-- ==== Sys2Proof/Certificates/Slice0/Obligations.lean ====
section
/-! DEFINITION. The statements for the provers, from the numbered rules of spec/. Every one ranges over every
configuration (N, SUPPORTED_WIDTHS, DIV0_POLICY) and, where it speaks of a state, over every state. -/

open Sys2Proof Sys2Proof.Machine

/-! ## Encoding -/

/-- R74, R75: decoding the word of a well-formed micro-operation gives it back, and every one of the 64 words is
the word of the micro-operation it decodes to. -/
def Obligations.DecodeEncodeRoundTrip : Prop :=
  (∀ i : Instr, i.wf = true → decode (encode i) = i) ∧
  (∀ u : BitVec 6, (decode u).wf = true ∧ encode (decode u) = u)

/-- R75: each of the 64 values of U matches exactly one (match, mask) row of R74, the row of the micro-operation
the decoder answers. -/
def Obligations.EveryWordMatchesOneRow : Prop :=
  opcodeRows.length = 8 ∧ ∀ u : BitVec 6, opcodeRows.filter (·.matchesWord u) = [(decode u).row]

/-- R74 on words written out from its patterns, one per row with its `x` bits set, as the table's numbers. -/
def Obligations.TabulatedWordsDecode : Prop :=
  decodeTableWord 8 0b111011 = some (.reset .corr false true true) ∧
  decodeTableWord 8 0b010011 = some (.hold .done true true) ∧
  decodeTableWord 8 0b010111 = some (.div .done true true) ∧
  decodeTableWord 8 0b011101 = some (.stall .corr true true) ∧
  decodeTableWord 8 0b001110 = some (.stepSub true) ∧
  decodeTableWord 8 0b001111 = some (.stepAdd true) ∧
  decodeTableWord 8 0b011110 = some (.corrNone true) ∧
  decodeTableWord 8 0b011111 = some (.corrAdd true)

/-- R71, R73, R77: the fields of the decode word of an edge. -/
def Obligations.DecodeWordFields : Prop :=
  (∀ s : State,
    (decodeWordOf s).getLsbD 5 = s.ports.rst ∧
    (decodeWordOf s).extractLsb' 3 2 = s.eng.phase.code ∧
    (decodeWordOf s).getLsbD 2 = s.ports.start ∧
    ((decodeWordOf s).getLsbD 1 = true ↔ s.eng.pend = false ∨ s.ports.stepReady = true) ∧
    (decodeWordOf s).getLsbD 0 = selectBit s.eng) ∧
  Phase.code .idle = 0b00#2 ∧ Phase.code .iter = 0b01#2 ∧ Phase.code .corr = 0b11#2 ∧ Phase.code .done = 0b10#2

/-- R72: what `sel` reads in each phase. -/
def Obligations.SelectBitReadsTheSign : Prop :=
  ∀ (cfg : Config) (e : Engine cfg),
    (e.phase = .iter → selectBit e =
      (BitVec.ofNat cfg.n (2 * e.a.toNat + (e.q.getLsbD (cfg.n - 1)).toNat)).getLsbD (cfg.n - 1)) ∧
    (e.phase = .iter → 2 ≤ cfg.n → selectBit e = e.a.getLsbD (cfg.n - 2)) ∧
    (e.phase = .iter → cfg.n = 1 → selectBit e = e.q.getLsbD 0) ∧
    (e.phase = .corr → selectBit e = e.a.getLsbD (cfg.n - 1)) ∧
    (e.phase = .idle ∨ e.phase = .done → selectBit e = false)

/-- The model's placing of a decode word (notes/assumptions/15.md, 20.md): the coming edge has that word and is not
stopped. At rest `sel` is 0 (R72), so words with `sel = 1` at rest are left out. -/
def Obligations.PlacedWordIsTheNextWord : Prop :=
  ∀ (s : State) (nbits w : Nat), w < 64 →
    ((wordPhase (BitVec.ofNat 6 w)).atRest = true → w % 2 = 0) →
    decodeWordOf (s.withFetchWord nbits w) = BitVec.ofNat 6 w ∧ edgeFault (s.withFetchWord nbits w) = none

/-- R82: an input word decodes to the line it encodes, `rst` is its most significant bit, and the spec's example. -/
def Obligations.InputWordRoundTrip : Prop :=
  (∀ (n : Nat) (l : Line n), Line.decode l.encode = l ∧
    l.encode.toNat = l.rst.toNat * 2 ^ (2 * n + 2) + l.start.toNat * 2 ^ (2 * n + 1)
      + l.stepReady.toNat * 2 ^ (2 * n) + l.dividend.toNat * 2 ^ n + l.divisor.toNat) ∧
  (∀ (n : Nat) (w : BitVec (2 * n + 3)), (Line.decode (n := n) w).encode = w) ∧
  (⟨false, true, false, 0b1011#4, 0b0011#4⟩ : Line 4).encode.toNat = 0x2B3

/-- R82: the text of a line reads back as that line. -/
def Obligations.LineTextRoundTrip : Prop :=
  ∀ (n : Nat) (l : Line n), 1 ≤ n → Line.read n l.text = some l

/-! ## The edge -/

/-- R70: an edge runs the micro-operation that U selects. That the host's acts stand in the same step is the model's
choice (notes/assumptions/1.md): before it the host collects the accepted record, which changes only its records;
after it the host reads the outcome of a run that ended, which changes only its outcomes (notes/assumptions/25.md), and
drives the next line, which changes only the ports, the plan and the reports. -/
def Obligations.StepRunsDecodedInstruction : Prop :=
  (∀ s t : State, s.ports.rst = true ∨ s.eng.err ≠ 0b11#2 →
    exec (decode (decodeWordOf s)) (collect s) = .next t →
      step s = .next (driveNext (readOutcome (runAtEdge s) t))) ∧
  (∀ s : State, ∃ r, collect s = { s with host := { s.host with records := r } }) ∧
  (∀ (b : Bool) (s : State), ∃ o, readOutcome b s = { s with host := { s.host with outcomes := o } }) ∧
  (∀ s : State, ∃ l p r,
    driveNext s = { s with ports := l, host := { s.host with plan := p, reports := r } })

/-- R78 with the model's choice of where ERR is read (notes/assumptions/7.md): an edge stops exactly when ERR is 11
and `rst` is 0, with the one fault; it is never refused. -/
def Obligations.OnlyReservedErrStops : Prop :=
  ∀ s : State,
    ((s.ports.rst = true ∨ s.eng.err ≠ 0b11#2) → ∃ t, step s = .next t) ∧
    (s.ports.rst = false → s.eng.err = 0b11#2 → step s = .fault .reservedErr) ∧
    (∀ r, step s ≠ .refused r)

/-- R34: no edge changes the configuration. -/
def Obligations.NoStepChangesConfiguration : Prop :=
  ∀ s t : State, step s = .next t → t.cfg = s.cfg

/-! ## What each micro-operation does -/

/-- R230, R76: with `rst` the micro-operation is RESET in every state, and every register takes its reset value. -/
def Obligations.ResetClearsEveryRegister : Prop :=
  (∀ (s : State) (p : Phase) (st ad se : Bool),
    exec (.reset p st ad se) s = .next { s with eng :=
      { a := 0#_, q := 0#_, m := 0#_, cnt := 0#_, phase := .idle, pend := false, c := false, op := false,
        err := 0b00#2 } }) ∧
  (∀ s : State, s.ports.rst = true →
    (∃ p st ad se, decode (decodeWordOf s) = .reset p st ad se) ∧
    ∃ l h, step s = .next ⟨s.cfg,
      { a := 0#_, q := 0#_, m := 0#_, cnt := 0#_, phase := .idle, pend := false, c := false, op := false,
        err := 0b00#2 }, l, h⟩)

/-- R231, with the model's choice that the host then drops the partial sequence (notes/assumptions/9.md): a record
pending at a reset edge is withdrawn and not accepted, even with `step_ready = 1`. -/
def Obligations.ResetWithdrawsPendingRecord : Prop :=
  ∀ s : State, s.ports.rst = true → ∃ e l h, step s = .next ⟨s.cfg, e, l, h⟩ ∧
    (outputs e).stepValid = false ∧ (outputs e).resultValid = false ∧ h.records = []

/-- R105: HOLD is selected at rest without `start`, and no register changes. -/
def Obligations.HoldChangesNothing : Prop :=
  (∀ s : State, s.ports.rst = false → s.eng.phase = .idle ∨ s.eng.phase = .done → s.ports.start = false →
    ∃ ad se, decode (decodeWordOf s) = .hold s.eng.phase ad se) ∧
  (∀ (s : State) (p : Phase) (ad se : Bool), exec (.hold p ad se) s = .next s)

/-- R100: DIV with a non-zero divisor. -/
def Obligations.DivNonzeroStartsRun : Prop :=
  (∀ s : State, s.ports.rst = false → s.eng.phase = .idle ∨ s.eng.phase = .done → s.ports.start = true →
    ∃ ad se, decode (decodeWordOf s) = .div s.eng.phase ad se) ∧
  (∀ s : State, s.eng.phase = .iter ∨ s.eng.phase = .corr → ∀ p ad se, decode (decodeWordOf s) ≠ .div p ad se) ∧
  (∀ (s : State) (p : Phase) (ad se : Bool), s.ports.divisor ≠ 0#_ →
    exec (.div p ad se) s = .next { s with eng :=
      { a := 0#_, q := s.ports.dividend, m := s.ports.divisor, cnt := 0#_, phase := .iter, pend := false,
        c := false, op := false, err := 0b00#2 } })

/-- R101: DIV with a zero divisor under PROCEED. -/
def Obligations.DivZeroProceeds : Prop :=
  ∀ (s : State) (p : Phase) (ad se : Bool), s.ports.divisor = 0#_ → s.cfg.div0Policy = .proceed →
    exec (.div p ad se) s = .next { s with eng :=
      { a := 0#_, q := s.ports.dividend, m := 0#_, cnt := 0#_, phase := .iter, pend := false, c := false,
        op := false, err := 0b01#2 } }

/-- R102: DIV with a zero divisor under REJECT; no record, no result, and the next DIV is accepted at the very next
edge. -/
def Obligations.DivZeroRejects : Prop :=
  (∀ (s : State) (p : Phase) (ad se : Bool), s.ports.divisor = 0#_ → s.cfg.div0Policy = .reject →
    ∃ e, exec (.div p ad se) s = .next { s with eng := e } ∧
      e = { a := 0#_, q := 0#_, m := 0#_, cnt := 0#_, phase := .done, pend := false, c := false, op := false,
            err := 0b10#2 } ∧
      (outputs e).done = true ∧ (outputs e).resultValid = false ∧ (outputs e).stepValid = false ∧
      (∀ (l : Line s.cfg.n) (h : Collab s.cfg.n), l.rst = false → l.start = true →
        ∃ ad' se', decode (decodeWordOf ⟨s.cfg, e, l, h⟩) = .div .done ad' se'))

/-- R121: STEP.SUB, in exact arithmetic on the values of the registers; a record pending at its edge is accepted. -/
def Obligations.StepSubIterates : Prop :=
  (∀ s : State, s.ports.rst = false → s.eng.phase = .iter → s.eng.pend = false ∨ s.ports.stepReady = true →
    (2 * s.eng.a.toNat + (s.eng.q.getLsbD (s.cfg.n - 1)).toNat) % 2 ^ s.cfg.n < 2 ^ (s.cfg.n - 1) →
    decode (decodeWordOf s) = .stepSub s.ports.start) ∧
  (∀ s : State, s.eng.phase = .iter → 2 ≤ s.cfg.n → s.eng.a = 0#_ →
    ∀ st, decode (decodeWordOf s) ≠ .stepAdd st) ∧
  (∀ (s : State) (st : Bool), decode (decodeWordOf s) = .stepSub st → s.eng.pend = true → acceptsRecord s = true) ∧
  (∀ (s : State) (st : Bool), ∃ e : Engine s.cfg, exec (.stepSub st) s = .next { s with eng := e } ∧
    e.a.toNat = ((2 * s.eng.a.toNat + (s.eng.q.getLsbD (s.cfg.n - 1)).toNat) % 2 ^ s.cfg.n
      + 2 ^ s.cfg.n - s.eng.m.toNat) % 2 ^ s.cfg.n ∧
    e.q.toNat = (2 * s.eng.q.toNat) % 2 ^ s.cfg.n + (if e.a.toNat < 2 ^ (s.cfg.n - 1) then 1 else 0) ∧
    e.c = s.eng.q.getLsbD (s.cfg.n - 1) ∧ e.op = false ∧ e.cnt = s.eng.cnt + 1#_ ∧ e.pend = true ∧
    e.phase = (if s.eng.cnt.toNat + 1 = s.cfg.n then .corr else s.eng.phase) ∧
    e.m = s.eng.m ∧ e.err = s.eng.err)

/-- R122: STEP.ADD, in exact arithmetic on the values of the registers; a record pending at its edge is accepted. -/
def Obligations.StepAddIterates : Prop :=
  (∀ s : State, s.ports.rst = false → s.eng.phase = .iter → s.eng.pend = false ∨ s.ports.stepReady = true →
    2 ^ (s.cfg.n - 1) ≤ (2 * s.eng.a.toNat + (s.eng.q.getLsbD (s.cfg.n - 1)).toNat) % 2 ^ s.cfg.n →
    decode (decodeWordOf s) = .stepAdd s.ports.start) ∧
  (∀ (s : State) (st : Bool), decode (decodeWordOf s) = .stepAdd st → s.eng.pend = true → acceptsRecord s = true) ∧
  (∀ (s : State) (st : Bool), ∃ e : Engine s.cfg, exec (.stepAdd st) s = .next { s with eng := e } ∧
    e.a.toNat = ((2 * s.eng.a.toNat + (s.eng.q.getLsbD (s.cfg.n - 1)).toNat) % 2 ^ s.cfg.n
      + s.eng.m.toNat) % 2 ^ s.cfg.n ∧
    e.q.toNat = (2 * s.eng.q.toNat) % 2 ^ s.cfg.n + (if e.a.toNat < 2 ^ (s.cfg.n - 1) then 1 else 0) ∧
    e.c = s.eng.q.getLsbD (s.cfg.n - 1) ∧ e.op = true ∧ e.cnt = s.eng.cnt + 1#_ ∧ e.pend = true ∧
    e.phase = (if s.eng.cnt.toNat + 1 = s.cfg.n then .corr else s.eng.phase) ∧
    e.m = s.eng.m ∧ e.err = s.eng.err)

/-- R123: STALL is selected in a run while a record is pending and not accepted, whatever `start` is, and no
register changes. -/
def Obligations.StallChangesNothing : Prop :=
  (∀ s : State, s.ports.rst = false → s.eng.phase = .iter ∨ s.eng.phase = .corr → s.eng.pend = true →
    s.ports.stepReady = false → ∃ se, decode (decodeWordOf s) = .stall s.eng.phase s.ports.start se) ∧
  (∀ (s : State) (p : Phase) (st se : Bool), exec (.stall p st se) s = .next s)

========================================

**Exercise description:** From the first line of the data above to the line containing "decodeTableWord 8 0b011101", repeat everything exactly and add nothing.

**Written answer:**
-- ==== Sys2Proof/Certificates/Slice0/Obligations.lean ====
section
/-! DEFINITION. The statements for the provers, from the numbered rules of spec/. Every one ranges over every
configuration (N, SUPPORTED_WIDTHS, DIV0_POLICY) and, where it speaks of a state, over every state. -/

open Sys2Proof Sys2Proof.Machine

/-! ## Encoding -/

/-- R74, R75: decoding the word of a well-formed micro-operation gives it back, and every one of the 64 words is
the word of the micro-operation it decodes to. -/
def Obligations.DecodeEncodeRoundTrip : Prop :=
  (∀ i : Instr, i.wf = true → decode (encode i) = i) ∧
  (∀ u : BitVec 6, (decode u).wf = true ∧ encode (decode u) = u)

/-- R75: each of the 64 values of U matches exactly one (match, mask) row of R74, the row of the micro-operation
the decoder answers. -/
def Obligations.EveryWordMatchesOneRow : Prop :=
  opcodeRows.length = 8 ∧ ∀ u : BitVec 6, opcodeRows.filter (·.matchesWord u) = [(decode u).row]

/-- R74 on words written out from its patterns, one per row with its `x` bits set, as the table's numbers. -/
def Obligations.TabulatedWordsDecode : Prop :=
  decodeTableWord 8 0b111011 = some (.reset .corr false true true) ∧
  decodeTableWord 8 0b010011 = some (.hold .done true true) ∧
  decodeTableWord 8 0b010111 = some (.div .done true true) ∧
  decodeTableWord 8 0b011101 = some (.stall .corr true true) ∧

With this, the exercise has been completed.